Your objective
Among the entries below, only the lines starting at the one with "mem).mem = mem := rfl" and ending at the one with "mem).cause = .none := rfl", both included, are to be printed exactly.

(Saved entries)
* * *
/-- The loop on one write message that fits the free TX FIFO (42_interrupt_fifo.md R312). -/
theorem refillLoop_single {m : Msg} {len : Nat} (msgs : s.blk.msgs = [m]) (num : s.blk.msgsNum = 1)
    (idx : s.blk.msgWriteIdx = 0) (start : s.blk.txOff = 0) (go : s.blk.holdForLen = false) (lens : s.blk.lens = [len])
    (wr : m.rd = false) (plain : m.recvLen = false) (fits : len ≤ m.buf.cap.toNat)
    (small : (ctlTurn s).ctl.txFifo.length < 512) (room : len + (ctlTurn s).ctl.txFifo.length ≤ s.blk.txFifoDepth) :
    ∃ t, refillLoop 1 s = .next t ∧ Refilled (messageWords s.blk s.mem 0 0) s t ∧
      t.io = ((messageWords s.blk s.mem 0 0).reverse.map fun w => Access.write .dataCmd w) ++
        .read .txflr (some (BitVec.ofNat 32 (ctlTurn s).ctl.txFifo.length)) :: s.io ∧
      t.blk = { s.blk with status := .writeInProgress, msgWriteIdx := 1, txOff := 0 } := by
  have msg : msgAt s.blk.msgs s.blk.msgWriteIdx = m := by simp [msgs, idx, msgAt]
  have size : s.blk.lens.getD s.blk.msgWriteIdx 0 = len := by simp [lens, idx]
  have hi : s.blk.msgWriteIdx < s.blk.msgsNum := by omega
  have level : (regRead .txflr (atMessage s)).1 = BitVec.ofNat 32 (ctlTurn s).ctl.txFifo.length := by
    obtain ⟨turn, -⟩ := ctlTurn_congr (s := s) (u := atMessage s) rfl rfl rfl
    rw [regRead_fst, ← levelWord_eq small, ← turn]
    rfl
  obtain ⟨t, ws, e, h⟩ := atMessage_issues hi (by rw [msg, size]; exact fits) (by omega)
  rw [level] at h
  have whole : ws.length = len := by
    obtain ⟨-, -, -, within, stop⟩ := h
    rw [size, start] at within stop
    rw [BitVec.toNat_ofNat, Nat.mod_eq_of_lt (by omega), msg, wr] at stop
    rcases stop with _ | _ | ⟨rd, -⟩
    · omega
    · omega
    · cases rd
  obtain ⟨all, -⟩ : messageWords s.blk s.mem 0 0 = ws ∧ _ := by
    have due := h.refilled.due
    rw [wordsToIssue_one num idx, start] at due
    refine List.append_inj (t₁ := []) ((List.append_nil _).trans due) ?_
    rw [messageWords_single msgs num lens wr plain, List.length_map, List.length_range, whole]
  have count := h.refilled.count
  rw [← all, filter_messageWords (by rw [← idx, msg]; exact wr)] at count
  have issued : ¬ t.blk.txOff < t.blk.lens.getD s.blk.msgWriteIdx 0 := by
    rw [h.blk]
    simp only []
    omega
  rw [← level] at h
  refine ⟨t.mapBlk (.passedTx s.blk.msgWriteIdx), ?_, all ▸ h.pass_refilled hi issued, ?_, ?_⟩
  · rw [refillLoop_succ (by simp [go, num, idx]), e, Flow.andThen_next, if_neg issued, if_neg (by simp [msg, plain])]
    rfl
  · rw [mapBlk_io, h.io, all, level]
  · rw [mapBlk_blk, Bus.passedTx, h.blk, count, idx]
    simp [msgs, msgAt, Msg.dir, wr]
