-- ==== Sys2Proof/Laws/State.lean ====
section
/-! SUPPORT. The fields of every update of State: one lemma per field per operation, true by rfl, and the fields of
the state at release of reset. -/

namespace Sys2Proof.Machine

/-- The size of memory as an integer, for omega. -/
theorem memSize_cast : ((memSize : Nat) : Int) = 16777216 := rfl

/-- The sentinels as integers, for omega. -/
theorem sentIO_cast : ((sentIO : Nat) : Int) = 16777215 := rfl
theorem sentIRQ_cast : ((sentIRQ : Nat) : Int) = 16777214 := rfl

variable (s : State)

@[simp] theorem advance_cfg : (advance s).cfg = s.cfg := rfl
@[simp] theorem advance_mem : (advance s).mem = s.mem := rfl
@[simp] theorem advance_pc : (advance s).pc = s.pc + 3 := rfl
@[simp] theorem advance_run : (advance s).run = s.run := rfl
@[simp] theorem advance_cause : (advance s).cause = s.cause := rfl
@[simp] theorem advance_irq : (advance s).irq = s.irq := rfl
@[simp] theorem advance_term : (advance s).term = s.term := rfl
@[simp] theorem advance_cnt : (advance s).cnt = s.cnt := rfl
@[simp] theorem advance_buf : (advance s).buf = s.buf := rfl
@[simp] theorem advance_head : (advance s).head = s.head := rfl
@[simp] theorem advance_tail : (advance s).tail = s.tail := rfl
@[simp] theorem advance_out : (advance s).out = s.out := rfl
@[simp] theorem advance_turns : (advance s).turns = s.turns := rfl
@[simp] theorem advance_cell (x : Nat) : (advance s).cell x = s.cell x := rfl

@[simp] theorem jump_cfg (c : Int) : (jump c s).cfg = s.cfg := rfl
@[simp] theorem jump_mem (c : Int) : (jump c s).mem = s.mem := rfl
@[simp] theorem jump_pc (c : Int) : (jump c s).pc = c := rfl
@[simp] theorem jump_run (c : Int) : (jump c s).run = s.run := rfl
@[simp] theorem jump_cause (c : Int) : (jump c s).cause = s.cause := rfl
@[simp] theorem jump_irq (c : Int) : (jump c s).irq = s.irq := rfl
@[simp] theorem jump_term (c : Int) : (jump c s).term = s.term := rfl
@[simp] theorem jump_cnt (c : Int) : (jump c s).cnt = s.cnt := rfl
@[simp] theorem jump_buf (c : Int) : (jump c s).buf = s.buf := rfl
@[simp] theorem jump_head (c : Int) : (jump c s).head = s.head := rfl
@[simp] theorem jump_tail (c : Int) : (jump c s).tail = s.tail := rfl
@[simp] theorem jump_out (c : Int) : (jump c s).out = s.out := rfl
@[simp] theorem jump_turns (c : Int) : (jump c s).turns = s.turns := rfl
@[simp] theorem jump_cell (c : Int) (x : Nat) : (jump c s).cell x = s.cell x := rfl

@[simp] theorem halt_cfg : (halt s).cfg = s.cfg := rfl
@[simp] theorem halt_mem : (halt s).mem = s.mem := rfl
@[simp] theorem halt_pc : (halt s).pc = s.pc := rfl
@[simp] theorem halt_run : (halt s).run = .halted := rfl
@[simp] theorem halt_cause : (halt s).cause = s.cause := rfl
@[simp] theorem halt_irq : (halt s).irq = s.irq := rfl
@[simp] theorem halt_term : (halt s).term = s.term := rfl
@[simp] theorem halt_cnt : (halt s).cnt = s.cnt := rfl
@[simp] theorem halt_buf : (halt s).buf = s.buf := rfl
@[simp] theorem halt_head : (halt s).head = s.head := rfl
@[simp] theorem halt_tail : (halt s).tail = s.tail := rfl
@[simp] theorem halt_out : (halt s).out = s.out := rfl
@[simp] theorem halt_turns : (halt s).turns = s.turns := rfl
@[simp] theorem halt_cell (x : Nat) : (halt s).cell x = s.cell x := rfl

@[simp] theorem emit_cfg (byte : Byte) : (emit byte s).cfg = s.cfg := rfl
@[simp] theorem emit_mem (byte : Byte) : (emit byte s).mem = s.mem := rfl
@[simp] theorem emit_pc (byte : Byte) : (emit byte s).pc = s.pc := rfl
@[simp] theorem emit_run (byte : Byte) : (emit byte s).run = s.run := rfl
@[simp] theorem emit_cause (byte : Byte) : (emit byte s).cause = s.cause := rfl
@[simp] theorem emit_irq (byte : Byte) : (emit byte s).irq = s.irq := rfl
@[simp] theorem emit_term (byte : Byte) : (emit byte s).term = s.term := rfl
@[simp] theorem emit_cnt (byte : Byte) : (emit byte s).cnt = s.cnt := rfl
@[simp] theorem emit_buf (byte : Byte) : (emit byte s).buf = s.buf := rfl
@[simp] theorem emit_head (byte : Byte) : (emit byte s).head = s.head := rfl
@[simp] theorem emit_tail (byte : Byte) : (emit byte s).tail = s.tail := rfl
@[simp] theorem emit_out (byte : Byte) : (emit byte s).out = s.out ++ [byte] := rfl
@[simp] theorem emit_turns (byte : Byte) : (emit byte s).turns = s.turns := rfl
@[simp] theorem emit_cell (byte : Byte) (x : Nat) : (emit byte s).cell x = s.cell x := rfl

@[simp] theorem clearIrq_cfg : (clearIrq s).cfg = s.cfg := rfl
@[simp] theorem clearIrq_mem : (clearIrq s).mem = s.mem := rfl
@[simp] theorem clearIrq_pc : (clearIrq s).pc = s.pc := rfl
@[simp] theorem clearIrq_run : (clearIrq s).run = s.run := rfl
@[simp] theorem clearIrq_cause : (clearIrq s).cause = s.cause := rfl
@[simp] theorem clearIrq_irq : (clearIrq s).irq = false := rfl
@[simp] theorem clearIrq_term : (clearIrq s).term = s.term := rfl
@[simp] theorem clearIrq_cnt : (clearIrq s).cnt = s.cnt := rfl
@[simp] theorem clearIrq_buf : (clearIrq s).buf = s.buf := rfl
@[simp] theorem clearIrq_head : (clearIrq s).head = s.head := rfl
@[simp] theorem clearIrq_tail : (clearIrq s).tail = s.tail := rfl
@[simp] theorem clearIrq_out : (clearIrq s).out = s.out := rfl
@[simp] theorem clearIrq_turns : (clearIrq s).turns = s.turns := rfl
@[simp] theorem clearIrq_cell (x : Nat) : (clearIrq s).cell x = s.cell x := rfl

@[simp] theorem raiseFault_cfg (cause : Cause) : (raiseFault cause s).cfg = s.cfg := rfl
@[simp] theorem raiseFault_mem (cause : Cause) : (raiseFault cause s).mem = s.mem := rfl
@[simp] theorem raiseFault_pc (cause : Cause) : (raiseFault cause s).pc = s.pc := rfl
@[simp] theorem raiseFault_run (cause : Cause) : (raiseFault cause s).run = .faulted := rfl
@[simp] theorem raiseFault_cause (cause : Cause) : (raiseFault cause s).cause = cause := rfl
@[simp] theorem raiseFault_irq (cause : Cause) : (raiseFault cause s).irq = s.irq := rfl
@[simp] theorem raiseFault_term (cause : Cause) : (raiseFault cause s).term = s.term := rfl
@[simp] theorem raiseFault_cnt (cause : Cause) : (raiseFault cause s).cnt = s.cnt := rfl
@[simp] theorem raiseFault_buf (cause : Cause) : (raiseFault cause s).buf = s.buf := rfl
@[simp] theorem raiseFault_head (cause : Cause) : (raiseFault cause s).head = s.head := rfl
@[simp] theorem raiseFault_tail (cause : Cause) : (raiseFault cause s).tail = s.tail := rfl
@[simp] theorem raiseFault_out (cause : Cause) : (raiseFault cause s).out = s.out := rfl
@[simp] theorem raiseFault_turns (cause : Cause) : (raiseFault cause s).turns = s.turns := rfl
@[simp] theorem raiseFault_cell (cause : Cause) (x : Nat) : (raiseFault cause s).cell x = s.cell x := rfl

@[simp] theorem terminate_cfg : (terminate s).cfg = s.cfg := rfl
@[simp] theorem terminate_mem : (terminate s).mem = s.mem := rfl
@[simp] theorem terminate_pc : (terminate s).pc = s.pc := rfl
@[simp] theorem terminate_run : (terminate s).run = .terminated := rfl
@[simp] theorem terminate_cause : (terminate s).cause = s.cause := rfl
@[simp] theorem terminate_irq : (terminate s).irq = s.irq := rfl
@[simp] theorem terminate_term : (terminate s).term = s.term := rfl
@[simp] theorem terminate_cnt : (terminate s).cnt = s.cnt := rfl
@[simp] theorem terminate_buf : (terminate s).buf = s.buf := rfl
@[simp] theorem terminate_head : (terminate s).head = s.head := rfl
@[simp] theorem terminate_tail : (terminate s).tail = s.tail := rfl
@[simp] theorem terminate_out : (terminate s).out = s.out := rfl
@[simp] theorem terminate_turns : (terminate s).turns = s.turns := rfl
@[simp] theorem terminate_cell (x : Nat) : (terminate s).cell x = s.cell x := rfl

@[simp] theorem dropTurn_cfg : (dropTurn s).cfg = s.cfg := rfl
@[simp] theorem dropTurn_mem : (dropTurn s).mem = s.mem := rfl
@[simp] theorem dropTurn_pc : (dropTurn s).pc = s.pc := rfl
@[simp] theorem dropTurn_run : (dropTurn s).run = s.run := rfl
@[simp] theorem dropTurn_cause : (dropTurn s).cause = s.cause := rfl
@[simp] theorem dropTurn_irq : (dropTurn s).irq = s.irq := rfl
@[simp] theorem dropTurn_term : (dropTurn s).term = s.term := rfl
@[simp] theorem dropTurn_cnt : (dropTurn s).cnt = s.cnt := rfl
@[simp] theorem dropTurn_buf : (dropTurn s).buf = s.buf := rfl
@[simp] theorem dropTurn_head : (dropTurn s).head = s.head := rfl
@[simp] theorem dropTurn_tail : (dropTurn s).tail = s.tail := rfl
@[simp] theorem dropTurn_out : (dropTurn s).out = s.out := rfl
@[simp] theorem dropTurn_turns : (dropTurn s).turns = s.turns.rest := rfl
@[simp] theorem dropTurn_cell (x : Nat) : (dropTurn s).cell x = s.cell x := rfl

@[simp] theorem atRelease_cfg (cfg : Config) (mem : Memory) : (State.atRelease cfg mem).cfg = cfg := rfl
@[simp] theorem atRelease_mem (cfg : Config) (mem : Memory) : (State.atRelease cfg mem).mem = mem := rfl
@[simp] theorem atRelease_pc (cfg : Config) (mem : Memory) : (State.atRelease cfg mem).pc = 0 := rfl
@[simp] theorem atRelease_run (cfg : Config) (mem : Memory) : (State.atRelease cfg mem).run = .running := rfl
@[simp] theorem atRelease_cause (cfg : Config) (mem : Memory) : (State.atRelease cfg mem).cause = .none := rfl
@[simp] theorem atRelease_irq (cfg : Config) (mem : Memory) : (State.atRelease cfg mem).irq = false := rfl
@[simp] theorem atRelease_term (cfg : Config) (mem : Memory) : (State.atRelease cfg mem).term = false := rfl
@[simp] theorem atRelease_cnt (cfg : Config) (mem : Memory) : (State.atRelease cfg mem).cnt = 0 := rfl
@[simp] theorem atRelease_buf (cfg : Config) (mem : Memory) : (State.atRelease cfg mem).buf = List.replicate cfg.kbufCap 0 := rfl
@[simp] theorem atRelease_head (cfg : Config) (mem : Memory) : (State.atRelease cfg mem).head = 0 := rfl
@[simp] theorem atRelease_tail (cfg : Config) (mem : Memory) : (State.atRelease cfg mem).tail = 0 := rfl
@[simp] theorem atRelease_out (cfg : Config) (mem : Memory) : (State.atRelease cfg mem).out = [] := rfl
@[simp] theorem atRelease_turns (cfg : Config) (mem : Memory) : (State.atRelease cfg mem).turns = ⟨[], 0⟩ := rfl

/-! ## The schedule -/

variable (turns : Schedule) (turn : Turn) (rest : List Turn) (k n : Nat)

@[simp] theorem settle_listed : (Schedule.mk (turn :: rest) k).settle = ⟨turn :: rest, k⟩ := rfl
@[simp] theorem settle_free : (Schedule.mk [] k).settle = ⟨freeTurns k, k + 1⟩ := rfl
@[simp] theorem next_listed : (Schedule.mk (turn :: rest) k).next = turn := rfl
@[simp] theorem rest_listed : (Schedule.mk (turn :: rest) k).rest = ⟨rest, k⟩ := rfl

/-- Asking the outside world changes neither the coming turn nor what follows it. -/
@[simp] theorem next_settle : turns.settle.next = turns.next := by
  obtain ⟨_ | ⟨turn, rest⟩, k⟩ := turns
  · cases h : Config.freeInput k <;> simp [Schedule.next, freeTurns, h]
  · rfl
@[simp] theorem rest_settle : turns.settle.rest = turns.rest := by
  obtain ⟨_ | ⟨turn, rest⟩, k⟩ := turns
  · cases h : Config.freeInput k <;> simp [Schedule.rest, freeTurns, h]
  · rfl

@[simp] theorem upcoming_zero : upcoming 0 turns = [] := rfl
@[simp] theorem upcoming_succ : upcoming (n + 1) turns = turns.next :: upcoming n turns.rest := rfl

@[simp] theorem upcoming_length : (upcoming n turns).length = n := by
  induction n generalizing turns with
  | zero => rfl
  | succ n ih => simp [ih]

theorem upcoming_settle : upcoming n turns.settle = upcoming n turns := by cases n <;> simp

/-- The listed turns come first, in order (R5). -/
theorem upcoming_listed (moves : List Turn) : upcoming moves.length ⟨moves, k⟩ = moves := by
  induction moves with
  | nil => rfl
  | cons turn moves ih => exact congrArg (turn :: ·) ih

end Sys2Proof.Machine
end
* * *
Reply to the task
@[simp] theorem atRelease_mem (cfg : Config) (mem : Memory) : (State.atRelease cfg mem).mem = mem := rfl
@[simp] theorem atRelease_pc (cfg : Config) (mem : Memory) : (State.atRelease cfg mem).pc = 0 := rfl
@[simp] theorem atRelease_run (cfg : Config) (mem : Memory) : (State.atRelease cfg mem).run = .running := rfl
@[simp] theorem atRelease_cause (cfg : Config) (mem : Memory) : (State.atRelease cfg mem).cause = .none := rfl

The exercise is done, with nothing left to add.